Exercise instructions: Find and return every line of the data that contains the word "exact".

Data excerpts:
*****

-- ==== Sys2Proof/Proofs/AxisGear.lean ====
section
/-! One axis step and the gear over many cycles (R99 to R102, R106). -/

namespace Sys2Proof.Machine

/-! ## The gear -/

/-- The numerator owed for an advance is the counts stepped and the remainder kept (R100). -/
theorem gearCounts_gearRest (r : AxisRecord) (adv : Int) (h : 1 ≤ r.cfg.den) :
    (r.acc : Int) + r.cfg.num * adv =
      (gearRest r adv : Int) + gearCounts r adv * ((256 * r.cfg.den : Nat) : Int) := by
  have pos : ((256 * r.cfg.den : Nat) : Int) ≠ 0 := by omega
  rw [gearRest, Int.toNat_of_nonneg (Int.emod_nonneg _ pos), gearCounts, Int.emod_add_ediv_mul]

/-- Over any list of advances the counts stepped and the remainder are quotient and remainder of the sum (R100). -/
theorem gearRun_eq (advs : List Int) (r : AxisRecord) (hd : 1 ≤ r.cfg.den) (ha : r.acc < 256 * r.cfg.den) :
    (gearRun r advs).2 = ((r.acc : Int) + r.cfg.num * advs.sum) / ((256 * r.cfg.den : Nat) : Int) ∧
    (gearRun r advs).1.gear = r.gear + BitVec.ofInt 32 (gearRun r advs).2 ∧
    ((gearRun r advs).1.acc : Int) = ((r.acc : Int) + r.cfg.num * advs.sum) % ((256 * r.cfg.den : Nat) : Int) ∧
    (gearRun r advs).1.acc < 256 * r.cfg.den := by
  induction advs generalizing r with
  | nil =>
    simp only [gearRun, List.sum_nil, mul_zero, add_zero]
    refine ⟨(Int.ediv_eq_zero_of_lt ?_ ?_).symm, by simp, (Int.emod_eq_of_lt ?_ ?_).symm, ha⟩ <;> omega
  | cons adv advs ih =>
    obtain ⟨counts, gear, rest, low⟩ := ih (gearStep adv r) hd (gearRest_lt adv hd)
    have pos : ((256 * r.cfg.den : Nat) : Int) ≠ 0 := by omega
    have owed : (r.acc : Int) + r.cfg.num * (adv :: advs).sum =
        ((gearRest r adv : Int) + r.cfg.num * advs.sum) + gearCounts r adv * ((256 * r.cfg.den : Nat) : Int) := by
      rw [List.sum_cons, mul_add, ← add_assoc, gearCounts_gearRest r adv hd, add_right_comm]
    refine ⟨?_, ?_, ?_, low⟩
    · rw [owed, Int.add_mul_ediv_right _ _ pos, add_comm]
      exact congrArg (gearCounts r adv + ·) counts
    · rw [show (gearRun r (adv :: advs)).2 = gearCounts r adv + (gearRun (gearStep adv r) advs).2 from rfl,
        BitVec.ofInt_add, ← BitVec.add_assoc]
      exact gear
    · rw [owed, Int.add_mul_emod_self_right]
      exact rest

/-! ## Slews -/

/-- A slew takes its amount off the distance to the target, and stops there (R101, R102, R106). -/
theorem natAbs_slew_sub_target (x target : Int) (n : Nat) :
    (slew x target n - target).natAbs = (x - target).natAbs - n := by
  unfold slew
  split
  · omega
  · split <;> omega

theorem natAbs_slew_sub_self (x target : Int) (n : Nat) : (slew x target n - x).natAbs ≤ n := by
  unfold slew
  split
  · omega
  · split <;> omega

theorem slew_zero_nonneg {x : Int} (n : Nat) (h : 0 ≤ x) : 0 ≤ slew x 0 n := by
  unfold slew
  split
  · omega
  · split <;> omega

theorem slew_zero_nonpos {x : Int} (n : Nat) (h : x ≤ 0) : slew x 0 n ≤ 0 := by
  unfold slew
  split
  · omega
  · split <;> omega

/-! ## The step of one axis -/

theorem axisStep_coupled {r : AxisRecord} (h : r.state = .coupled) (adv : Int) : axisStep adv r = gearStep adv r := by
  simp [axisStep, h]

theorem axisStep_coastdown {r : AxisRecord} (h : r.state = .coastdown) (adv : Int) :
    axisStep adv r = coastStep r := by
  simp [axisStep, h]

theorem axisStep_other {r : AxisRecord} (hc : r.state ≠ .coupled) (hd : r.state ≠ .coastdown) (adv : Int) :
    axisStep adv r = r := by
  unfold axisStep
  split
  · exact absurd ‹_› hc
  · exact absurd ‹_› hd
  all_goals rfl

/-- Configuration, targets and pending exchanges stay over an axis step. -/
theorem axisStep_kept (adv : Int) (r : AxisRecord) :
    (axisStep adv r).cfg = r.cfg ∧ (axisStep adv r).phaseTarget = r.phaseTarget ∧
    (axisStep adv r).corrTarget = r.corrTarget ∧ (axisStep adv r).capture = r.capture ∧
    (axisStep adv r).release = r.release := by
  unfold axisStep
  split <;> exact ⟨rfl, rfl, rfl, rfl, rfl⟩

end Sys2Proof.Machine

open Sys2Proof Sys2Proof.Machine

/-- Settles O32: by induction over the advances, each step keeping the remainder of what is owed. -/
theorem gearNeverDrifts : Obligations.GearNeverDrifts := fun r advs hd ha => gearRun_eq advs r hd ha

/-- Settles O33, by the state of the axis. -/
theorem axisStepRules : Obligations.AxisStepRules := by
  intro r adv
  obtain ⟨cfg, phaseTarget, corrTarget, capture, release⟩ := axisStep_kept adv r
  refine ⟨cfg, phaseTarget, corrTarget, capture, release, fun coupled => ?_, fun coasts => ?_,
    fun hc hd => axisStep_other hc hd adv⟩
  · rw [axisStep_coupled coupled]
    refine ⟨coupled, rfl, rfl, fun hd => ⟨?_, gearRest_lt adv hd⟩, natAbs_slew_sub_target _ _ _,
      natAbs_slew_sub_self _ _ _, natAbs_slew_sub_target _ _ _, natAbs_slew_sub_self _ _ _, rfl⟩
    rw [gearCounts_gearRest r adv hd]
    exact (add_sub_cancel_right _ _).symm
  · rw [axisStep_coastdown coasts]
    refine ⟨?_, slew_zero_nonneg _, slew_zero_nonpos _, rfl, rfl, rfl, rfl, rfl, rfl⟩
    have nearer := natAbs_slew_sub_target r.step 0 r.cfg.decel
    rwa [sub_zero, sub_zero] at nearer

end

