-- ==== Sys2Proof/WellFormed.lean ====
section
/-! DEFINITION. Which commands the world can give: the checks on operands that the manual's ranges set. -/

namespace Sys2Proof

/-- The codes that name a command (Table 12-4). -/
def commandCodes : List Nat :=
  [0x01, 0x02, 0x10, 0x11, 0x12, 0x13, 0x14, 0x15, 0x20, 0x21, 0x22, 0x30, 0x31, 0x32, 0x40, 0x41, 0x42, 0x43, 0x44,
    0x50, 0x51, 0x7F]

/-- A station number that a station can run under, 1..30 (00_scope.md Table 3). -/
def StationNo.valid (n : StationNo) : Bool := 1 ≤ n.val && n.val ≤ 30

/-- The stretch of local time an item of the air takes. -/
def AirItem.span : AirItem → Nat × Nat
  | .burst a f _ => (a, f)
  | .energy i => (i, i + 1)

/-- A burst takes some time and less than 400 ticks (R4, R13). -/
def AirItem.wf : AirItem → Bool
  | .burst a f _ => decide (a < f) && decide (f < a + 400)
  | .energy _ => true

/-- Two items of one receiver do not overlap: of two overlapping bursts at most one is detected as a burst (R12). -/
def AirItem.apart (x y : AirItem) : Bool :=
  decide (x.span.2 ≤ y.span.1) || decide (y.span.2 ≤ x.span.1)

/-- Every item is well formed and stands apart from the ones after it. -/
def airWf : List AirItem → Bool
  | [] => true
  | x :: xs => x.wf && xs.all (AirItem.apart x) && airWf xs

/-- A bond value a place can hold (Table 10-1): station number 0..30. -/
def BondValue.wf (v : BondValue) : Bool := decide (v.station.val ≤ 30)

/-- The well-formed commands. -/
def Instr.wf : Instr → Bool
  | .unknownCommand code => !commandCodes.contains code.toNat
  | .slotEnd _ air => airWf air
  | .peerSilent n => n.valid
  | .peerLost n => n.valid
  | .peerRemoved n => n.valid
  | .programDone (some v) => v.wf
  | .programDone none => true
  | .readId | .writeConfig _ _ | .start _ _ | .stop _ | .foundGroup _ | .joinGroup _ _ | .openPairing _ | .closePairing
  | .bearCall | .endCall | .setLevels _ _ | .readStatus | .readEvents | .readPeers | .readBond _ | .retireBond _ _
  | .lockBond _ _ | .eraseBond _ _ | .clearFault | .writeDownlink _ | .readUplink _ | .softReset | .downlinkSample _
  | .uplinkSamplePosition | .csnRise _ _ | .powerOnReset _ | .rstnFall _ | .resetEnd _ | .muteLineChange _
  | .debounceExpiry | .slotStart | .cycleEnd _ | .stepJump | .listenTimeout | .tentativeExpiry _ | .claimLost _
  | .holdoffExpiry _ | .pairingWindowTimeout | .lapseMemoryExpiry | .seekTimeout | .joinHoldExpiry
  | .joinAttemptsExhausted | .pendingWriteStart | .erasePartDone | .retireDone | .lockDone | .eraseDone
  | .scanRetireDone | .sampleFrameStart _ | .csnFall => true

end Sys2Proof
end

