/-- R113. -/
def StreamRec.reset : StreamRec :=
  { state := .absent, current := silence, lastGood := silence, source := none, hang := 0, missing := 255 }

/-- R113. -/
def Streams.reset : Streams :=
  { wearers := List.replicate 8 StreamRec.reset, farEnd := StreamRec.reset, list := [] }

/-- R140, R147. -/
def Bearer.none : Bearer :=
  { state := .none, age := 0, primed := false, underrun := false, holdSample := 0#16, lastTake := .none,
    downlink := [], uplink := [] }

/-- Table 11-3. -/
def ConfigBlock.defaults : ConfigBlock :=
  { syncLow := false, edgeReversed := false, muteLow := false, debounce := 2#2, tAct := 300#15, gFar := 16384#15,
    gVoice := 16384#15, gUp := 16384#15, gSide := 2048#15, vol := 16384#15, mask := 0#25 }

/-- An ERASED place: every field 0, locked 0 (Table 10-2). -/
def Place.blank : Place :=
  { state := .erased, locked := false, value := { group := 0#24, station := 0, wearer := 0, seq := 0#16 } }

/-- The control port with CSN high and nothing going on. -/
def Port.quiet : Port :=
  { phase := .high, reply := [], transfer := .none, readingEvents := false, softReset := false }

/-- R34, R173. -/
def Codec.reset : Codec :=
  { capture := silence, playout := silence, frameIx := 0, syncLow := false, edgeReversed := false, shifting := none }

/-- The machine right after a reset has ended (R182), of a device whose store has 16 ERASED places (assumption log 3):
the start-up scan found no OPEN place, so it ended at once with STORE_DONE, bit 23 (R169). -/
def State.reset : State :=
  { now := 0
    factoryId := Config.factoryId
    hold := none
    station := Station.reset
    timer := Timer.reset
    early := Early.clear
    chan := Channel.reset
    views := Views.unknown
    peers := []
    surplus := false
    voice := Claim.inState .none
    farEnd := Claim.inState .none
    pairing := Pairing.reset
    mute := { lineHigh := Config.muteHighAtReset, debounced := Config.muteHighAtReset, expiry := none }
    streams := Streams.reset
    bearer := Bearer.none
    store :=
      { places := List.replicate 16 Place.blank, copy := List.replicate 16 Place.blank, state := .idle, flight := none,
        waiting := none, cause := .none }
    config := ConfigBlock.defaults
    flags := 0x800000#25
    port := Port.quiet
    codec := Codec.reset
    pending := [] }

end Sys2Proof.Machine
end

*****

The completed task:
      exact congrArg (gearCounts r adv + ·) counts
      exact gear
      exact rest
  · exact absurd ‹_› hc
  · exact absurd ‹_› hd
  split <;> exact ⟨rfl, rfl, rfl, rfl, rfl⟩
    exact (add_sub_cancel_right _ _).symm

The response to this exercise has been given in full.